-- ==== Sys2Proof/Types/Task.lean ====
section
/-! DEFINITION. The Plan as typed data, the Hall, the tasks and the Galleries (04, 05, 06). -/
namespace Sys2Proof

/-- The Hall spaces, with the codes that windows and force tables use (04 R176, R240). -/
inductive Space where
  | hi | ho | hm | wi | wo | wm | hs
deriving DecidableEq, Repr, Inhabited

/-- A section of a task (04 R199) and its place in the task's image (05 R258). -/
structure Section where
  space : Space
  off   : Nat
  len   : Nat
  img   : Nat
deriving DecidableEq, Repr, Inhabited

/-- A run of points of one space. -/
structure Range where
  space : Space
  off   : Nat
  len   : Nat
deriving DecidableEq, Repr, Inhabited

/-- An initial value of a Hall point. -/
structure InitPoint where
  space : Space
  off   : Nat
  value : Word
deriving DecidableEq, Repr, Inhabited

/-- An initial value of a point of a task image. -/
structure InitImg where
  task  : Nat
  word  : Bool
  off   : Nat
  value : Word
deriving DecidableEq, Repr, Inhabited

/-- A task as the Plan declares it, with its certificate items (04 R185, 06 R312). Times in ns. -/
structure TaskDecl where
  kind      : Nat
  gallery   : Nat
  period    : Nat
  offset    : Nat
  eventKind : Nat
  eventArg  : Nat
  wcet      : Nat
  copyIn    : Nat
  copyOut   : Nat
  hallWait  : Nat
  finish    : Nat
  inputs    : List Section
  outputs   : List Section
  bitSize   : Nat
  wordSize  : Nat
  /-- registers allocated: accumulators, word registers, predicates as masks (05 R245) -/
  accs  : Nat
  words : Nat
  preds : Nat
deriving DecidableEq, Repr, Inhabited

/-- A slot of a timetable (06 R305): its start in the cycle, task, segment start address, certified end in the cycle and length, in ns. A
task's slots stand in the order of its segments, release by release. -/
structure Slot where
  release : Nat
  task    : Nat
  start   : Nat
  fin     : Nat
  len     : Nat
deriving DecidableEq, Repr, Inhabited

/-- A timetable: the slot list of each Gallery, and per Gallery its cycle, sum of slot lengths, self-test reservation and certified
UTIL as an F32 word (06 R305, R312). -/
structure Timetable where
  slots : List (List Slot)
  cycle : List Nat
  sums  : List Nat
  selftest : List Nat
  util  : List Word
deriving DecidableEq, Repr, Inhabited

/-- A fallback timetable for the loss of one Gallery (06 R312). -/
structure Fallback where
  allowed  : Bool
  table    : Timetable
  host     : Nat
  launchMax : Nat
deriving DecidableEq, Repr, Inhabited

/-- An Ethernet input frame (10 R492, R496): ports as a mask, UDP port, source address (0 any), length and input block. -/
structure InFrame where
  ports   : Nat
  udpPort : Nat
  ip      : Nat
  len     : Nat
  header  : Bool
  block   : Nat
deriving DecidableEq, Repr, Inhabited

/-- An output frame of a task (10 R493, R496). -/
structure OutFrame where
  task    : Nat
  port    : Nat
  ip      : Nat
  udpPort : Nat
  header  : Bool
  ranges  : List Range
deriving DecidableEq, Repr, Inhabited

/-- An input block: its governing task and the Hall ranges that its frames write (04 R222). -/
structure InputBlock where
  task   : Nat
  ranges : List Range
deriving DecidableEq, Repr, Inhabited

/-- Where a message queue leaves (10 R494, 11 R556, 09 R463). -/
inductive MsgBind where
  | none
  | udp (port ip udpPort : Nat) (header : Bool)
  | can (channel : Nat) (idword : Bool) (id : Nat) (ide fdf brs : Bool)
  | fsk (aio : Nat)
deriving DecidableEq, Repr, Inhabited

/-- A CAN output object of a task (11 R551). -/
structure CanOut where
  channel : Nat
  task    : Nat
  id      : Nat
  ide     : Bool
  fdf     : Bool
  brs     : Bool
  len     : Nat
  data    : List Range
deriving DecidableEq, Repr, Inhabited

/-- A point of a gain table, both BFP words (07 R370, R392). -/
structure GainPoint where
  x : Word
  g : Word
deriving DecidableEq, Repr, Inhabited

/-- A run of points that LAYOUT names, by its identity in both Plans of an edit (06 R333, R334). -/
structure PointDecl where
  id    : Nat
  space : Space
  off   : Nat
  len   : Nat
deriving DecidableEq, Repr, Inhabited

/-- The DELTA section of an edit Plan (06 R333). -/
structure PlanDelta where
  tasks    : List Nat
  added    : List Range
  removed  : List Range
  timetableChanged : Bool
  oldSchema : Nat
  newSchema : Nat
deriving DecidableEq, Repr, Inhabited

/-- Why a Plan is rejected: reason, section TYPE and failing task or Gallery (06 R318, R320). -/
structure PlanReject where
  reason  : Nat
  section_ : Nat
  detail  : Nat
deriving DecidableEq, Repr, Inhabited

/-- A Plan (06 R303 to R312): header fields, code and the content of its sections. -/
structure Plan where
  planId   : Nat
  schema   : Nat
  format   : Nat
  edit     : Bool
  base     : Bytes
  digest   : Bytes
  minFw    : Nat
  keyId    : Nat
  code     : List (List (BitVec 128))
  tasks    : List TaskDecl
  table    : Timetable
  falls    : List Fallback
  points   : List PointDecl
  initHall : List InitPoint
  initImg  : List InitImg
  retained : List Range
  retainedRecs : List Nat
  writable : List Range
  schemaBlock : Bytes
  treads   : List (Nat × BitVec 128)
  /-- spectral radius of each source's estimator as certified, in 10^-9 (06 R312, R317) -/
  radius   : List Nat
  gains    : List (Nat × List GainPoint)
  config   : List (Nat × Val)
  inFrames : List InFrame
  outFrames : List OutFrame
  blocks   : List InputBlock
  queues   : List MsgBind
  canOuts  : List CanOut
  buckets  : List Bucket
  /-- serving task of each Gallery watchdog (15 R715) -/
  serving  : List (Option Nat)
  /-- persisted entries: INDEX, SUB, record (13 R642) -/
  persisted : List (Nat × Nat × Nat)
  /-- points whose writes are forwarded to the standby (12 R595) -/
  lockstep : List Range
  /-- certificate: highest launch rate of position tasks at VMAX, loop evaluations per second, highest Tread and Flight, save time at the
  minimum hold-up in ms (06 R312) -/
  launchRate : Nat
  evalRate : Nat
  treadTop : Nat
  flightTop : Nat
  saveMs   : Nat
  deltaBytes : Nat
  retainBytes : Nat
  checkpoint : Nat
  dispatchNs : Nat
  /-- lockstep forwarding at VMAX and full input rates, bit/s (12 R595; log 9) -/
  forwardRate : Nat
  delta    : Option PlanDelta
deriving DecidableEq, Repr, Inhabited

/-- A staged change of the force tables (04 R212). -/
inductive ForceChange where
  | clear
  | mask (space : Space) (off : Nat) (data : Bytes)
  | value (space : Space) (off : Nat) (data : Bytes)
deriving DecidableEq, Repr, Inhabited

/-- A Hall access window (04 R240). -/
structure Window where
  space : Nat
  off   : Nat
  len   : Nat
  view  : Nat
  stamp : Nat
deriving DecidableEq, Repr, Inhabited

/-- Staleness of an input block (04 R222 to R225). -/
structure BlockSt where
  stale : Bool
  seen  : Bool
  since : Nat
deriving DecidableEq, Repr, Inhabited

/-- The force tables in force (04 R207, R214). -/
structure Forces where
  maskBits   : List (Nat × Bool)
  valueBits  : List (Nat × Bool)
  maskWords  : List (Nat × Word)
  valueWords : List (Nat × Word)
deriving DecidableEq, Repr, Inhabited

/-- The Hall (04 R176 to R241): sparse stores by flat address, an unlisted point reads 0. -/
structure Hall where
  bits  : List (Nat × Bool)
  words : List (Nat × Word)
  maskBits   : List (Nat × Bool)
  valueBits  : List (Nat × Bool)
  maskWords  : List (Nat × Word)
  valueWords : List (Nat × Word)
  forcedSince : Nat
  windows : List Window
  blocks  : List BlockSt
  corrected : Nat
  /-- core clock of the last writes to the live Hall, the stores from before them, and what copy-backs wrote in it (01 R24, R26) -/
  wroteAt  : Option Nat
  wasBits  : List (Nat × Bool)
  wasWords : List (Nat × Word)
  landed   : List Range
  /-- instant at which the copy in progress ends (04 R201, R202) -/
  copyEnd  : Nat
deriving DecidableEq, Repr, Inhabited

/-- Progress of a task's execution (04 R189, R192). -/
inductive Phase where
  | idle | pending | running | landing
deriving DecidableEq, Repr, Inhabited

/-- What an operation does in the core clock in which it completes (05 R274, R278). -/
structure LateWrite where
  clock : Nat
  flags : Nat
  words : List (Nat × Word)
deriving DecidableEq, Repr, Inhabited

/-- One task (04 R195, R200, R236, 05 R246, R247). -/
structure TaskSt where
  phase    : Phase
  release  : Nat
  /-- instant at which the copy-in ends, and at which LAND requested the copy-back (04 R189, R201) -/
  ready    : Nat
  asked    : Nat
  first    : Nat
  landings : Nat
  execLast : Nat
  execMax  : Nat
  missed   : Nat
  occurred : Nat
  /-- core clock of the last start of the alcove (04 R194) -/
  alcoveAt : Option Nat
  info     : Nat
  bits     : List (Nat × Bool)
  words    : List (Nat × Word)
  flags    : Nat
  /-- what unfinished operations bring at a core clock: flags, and words of the word image (05 R274, R278) -/
  late     : List LateWrite
  /-- the execution has set BND (05 R301) -/
  bnd      : Bool
  capTime  : Nat
  capMono  : Nat
  capLpc   : List Dword
  /-- Gallery of the execution and the start addresses of its segments, taken at the release (06 R305, R329) -/
  on       : Nat
  segs     : List Nat
  /-- the segment executing, counted from 0, and the address of the next bundle -/
  segment  : Nat
  pc       : Nat
  bound    : Option Word
  evtDrops : Nat
  msgDrops : List (Nat × Nat)
  armf     : List (Nat × Nat)
  /-- swaps since the release: the execution keeps the Plan of its release (04 R218) -/
  old      : Nat
deriving DecidableEq, Repr, Inhabited

/-- What an unfinished operation of a Gallery still holds (05 R250, R278, R289). -/
inductive Res where
  | acc (n : Nat)
  | word (n : Nat)
  | pred (n : Nat)
  | any
  | line (n : Nat)
  | divider
  | port
deriving DecidableEq, Repr, Inhabited

/-- A resource of a task held until a core clock. -/
structure Busy where
  res   : Res
  task  : Nat
  until_ : Nat
deriving DecidableEq, Repr, Inhabited

/-- The repeat counter (05 R279, R281). -/
structure Repeat where
  start : Nat
  len   : Nat
  pass  : Nat
  count : Nat
deriving DecidableEq, Repr, Inhabited

/-- A user event waiting in a Gallery queue (05 R789). -/
structure UserEvt where
  /-- the record with the stamps of its issue (05 R789, 16 R749) -/
  rec_ : EventRec
  mono : Nat
deriving DecidableEq, Repr, Inhabited

/-- One Gallery (05 R243, R301, 04 R235). -/
structure Gallery where
  accs  : Dword
  words : List Word
  preds : Byte
  rept  : Option Repeat
  busy  : List Busy
  /-- core clock of the last issue or hold: one bundle a clock (05 R249) -/
  issuedAt : Option Nat
  /-- address of the last bundle issued (15 R722) -/
  last  : Nat
  events : List UserEvt
  failed : Bool
  halted : Bool
  bundles : Nat
  held    : Nat
  flagsSeen : Nat
  bounds  : Nat
  evtDropped : Nat
  msgDropped : Nat
  codeCorrected : Nat
  selftests : Nat
  selfFails : Nat
deriving DecidableEq, Repr, Inhabited

/-- A message in a queue (05 R289, R790). -/
structure Msg where
  task : Nat
  /-- core clock of its MSG, for the issue order (11 R551) -/
  clock : Nat
  data : List Word
  landed : Bool
deriving DecidableEq, Repr, Inhabited

/-- The task system and the Galleries (04 R234, 05). -/
structure Tasks where
  tasks     : List TaskSt
  galleries : List Gallery
  queues    : List (List Msg)
  /-- pending launches of G3: task and launching Tread, in launch order (04 R192) -/
  launches  : List (Nat × Nat)
  /-- released Flight commands with the instant at which they act (05 R284) -/
  armf      : List (Nat × Nat × Nat)
  /-- start of Run (04 R188) -/
  runAt     : Nat
  /-- fallback in use, 0 or 1 + g, and one waiting for the next major Landing (06 R326) -/
  fallback  : Nat
  fallbackNext : Nat
  /-- start of the frame from which the fallback slot lists run (06 R327) -/
  tableAt   : Nat
  /-- kind of the last restart (04 R232) -/
  lastKind  : Nat
  warm      : Bool
  retainLost : Bool
deriving DecidableEq, Repr, Inhabited

/-- Plan management (06 R342 to R346). -/
structure Plans where
  active  : Option Plan
  /-- the Plans from before the last swaps, newest first, for the executions that straddle them (04 R218) -/
  prev    : List Plan
  /-- the Plan whose slots run until the next major frame after a swap, and the start of that frame (04 R219) -/
  slotPlan : Option Plan
  slotsUntil : Nat
  slots   : List Bytes
  slot    : Nat
  swaps   : Nat
  lastSwap : Nat
  stageState : Nat
  /-- the staged Plan, once verified -/
  staged  : Option Plan
  rejectReason : Nat
  rejectDetail : Nat
  actKind : Nat
  editState : Nat
  swapAt  : Nat
  partnerReady : Bool
  editing : Bool
  pubKey  : Bytes
deriving DecidableEq, Repr, Inhabited

end Sys2Proof
end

* _ACTIVITY_: Search the entries for the string "CanOut" and copy each line where it occurs.

* _RESULT OF THIS EXERCISE_:
structure CanOut where
  canOuts  : List CanOut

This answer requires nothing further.